Work task:
Take the material below and reproduce, word for word, only the lines from the line with "def Reg.sdsLstat (n" through the line with "def Reg.hbmPanic : Nat := 0xD000C".

Input:
=== Begin Enclosure ===

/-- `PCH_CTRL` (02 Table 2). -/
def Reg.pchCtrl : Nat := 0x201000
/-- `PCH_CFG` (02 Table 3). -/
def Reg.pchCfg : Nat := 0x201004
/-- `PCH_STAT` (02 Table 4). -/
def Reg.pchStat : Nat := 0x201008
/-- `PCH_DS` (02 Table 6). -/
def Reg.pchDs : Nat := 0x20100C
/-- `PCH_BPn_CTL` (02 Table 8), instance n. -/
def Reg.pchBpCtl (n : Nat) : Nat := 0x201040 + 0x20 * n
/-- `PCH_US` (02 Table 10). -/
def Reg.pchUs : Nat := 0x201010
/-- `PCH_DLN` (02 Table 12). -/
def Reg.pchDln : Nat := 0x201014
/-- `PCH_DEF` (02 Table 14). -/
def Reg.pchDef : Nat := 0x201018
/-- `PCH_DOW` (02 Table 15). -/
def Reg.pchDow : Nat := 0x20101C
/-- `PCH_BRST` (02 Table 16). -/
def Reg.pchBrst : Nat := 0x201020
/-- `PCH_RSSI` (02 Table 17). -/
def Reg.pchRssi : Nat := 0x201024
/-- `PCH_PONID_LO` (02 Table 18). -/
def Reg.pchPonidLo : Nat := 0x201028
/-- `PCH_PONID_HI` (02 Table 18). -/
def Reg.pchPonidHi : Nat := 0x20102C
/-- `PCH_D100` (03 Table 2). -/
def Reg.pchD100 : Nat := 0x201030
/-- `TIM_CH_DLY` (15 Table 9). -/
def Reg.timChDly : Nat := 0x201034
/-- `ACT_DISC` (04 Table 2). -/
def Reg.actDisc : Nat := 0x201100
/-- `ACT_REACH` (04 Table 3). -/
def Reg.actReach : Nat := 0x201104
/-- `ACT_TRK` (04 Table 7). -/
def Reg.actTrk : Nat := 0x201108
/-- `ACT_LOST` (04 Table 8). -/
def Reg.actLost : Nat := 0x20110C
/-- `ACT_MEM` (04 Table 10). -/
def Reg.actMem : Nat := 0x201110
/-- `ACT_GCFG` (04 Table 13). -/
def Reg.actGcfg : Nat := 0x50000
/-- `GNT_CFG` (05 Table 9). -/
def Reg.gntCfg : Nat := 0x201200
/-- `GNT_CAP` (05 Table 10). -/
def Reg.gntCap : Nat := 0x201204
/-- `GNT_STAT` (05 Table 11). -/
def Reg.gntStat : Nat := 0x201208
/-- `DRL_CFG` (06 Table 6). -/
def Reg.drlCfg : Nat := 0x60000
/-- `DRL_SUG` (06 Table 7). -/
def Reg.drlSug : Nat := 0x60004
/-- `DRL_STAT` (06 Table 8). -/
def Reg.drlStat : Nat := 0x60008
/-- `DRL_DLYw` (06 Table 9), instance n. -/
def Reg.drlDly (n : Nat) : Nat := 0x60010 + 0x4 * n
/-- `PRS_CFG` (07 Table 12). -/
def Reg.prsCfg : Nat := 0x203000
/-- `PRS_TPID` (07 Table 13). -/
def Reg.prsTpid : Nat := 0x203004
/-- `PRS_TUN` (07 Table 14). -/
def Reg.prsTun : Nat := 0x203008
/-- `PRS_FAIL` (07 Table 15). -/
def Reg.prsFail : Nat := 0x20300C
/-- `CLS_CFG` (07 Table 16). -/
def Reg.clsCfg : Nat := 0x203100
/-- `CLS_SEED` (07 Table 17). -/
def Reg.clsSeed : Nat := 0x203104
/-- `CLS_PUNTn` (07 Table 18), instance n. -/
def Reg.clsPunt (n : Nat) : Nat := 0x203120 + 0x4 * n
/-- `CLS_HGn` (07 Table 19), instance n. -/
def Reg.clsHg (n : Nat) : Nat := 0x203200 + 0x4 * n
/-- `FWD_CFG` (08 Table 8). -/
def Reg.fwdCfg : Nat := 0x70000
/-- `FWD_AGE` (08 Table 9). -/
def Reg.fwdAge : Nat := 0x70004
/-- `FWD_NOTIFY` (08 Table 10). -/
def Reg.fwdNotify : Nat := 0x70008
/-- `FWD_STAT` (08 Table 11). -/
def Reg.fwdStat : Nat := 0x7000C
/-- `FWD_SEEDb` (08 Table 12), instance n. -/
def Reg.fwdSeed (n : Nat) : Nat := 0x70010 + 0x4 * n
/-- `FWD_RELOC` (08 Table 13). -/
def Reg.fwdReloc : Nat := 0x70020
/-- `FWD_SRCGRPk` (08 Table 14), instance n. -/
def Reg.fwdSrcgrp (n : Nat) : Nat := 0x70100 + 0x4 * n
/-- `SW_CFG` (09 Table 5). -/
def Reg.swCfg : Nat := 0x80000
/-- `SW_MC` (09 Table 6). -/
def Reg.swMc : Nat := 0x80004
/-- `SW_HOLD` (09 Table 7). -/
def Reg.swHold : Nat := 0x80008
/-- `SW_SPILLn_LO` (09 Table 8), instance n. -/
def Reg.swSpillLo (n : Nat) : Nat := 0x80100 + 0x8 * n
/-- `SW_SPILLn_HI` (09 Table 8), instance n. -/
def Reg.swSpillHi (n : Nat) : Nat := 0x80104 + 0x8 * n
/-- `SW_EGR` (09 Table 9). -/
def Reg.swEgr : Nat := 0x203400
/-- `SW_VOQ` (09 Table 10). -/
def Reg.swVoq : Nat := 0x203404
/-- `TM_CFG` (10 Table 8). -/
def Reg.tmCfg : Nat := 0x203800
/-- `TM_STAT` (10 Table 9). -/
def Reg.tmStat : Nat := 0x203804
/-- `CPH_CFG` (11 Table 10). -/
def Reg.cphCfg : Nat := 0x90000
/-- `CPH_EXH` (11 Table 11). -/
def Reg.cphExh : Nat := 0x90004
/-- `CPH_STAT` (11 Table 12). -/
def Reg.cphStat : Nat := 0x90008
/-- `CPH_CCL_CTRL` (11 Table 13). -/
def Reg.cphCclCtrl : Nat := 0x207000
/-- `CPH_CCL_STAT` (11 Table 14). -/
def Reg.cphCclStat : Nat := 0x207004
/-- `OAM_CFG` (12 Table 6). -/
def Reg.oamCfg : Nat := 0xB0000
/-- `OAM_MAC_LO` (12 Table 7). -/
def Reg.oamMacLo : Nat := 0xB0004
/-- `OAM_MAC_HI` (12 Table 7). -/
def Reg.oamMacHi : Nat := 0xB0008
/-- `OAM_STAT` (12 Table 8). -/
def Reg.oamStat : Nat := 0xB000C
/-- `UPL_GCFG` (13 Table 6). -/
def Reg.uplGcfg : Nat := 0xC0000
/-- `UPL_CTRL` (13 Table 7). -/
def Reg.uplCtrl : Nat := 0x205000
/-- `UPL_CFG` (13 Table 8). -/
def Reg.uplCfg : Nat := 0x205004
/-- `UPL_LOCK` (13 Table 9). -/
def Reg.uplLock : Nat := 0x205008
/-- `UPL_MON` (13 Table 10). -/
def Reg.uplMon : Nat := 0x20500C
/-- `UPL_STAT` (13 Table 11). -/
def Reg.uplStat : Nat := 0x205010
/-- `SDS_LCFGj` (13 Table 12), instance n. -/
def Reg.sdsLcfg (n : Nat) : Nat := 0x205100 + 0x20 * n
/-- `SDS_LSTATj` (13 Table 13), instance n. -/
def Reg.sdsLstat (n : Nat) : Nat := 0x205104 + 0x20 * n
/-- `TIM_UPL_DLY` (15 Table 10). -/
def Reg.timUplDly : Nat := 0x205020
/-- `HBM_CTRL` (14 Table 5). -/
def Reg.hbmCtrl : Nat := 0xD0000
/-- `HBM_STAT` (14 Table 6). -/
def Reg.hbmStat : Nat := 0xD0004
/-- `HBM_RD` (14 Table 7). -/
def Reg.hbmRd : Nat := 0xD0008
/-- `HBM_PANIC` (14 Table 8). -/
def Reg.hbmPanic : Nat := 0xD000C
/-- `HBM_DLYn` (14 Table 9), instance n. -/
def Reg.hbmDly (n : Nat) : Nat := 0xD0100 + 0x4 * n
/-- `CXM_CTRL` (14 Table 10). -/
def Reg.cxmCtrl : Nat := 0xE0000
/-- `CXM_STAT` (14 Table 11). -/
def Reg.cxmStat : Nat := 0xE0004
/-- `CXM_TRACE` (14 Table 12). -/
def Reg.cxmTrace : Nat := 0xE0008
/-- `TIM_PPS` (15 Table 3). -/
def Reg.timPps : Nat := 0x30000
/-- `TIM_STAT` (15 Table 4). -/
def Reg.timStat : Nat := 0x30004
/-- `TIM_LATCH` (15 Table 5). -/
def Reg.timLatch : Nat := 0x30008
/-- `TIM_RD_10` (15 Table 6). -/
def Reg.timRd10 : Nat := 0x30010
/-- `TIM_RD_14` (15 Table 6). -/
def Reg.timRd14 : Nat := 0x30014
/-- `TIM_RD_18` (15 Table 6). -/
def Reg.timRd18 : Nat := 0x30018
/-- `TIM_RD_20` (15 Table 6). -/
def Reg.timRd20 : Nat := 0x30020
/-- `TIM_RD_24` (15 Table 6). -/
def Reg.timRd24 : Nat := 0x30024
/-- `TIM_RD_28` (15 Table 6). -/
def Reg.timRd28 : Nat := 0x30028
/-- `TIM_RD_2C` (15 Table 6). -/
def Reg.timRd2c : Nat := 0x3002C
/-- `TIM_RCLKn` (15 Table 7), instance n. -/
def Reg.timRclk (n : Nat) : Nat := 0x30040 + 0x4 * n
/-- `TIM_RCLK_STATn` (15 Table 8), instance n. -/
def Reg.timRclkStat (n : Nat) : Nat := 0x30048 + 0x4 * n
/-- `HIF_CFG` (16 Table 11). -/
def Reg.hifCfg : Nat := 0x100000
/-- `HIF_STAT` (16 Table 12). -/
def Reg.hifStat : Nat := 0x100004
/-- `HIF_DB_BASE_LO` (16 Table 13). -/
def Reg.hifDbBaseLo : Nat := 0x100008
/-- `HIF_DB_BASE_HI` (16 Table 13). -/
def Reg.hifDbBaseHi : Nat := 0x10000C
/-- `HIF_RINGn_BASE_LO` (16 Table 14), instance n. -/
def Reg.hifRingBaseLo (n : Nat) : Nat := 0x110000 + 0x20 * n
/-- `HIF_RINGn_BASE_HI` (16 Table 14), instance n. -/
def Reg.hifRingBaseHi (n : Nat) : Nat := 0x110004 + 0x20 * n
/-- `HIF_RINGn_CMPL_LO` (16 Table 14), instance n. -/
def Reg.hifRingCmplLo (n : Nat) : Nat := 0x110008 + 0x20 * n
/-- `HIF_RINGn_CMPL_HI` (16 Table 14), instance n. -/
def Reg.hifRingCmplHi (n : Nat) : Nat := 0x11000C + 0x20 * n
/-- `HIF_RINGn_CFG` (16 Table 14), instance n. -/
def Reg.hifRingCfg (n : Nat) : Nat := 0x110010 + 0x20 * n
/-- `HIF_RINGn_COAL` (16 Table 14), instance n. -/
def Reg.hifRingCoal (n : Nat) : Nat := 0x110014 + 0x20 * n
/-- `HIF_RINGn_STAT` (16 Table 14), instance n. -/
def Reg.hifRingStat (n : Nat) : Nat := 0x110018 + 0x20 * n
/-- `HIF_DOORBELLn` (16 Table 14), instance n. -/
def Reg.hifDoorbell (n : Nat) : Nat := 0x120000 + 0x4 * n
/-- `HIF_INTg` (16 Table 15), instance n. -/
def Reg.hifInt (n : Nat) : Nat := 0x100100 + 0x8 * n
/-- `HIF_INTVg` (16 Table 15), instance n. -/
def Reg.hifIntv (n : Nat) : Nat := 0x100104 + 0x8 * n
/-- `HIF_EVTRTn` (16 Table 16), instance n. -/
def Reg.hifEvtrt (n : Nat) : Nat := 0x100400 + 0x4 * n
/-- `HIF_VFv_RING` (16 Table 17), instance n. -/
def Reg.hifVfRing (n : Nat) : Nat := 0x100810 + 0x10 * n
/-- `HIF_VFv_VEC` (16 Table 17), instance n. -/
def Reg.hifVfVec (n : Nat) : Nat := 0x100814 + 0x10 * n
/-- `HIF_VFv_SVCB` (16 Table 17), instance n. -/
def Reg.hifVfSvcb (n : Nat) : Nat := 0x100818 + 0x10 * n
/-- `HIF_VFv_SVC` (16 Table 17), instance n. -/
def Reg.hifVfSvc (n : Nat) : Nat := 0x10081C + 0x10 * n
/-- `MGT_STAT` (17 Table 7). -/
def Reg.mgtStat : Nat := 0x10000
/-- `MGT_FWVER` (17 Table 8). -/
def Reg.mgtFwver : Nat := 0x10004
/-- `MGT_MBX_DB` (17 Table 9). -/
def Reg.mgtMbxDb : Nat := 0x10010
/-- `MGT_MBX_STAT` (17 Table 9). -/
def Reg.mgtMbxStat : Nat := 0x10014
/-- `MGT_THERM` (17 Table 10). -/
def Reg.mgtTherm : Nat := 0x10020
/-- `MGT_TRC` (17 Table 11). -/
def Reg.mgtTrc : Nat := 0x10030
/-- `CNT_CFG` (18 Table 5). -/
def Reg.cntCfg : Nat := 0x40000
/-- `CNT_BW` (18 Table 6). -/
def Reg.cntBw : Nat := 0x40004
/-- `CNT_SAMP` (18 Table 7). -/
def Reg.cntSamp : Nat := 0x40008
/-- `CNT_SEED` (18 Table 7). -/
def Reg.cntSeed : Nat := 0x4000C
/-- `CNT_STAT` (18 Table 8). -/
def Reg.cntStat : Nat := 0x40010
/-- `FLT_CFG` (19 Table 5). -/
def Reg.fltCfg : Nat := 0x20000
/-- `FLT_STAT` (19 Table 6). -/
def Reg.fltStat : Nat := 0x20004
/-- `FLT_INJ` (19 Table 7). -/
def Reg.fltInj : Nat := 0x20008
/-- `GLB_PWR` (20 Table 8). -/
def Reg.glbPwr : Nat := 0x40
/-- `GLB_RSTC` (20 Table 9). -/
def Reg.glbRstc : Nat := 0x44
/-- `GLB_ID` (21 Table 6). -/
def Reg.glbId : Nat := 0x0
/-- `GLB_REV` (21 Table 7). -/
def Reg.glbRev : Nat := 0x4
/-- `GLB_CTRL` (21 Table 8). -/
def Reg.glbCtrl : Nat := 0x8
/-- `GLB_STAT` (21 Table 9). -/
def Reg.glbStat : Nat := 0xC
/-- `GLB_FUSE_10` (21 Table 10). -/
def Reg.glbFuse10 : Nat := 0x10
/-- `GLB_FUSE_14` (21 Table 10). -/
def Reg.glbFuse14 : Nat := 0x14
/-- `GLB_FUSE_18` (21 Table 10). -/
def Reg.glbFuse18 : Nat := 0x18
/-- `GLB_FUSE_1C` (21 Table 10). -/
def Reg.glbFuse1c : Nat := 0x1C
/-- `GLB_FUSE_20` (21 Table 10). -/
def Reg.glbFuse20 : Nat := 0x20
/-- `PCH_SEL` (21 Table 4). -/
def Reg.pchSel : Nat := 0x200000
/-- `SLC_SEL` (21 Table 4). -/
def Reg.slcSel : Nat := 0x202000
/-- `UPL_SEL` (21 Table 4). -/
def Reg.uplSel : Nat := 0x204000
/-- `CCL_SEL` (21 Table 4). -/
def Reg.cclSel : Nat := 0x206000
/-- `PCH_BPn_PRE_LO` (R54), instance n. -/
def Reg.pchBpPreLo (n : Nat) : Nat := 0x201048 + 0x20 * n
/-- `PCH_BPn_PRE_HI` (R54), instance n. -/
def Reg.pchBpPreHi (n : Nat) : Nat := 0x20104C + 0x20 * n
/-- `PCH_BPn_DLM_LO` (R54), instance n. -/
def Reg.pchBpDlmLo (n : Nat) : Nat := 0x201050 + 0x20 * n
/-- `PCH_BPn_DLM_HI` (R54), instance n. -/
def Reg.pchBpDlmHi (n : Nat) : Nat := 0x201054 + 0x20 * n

=== End Enclosure ===

Written solution:
def Reg.sdsLstat (n : Nat) : Nat := 0x205104 + 0x20 * n
/-- `TIM_UPL_DLY` (15 Table 10). -/
def Reg.timUplDly : Nat := 0x205020
/-- `HBM_CTRL` (14 Table 5). -/
def Reg.hbmCtrl : Nat := 0xD0000
/-- `HBM_STAT` (14 Table 6). -/
def Reg.hbmStat : Nat := 0xD0004
/-- `HBM_RD` (14 Table 7). -/
def Reg.hbmRd : Nat := 0xD0008
/-- `HBM_PANIC` (14 Table 8). -/
def Reg.hbmPanic : Nat := 0xD000C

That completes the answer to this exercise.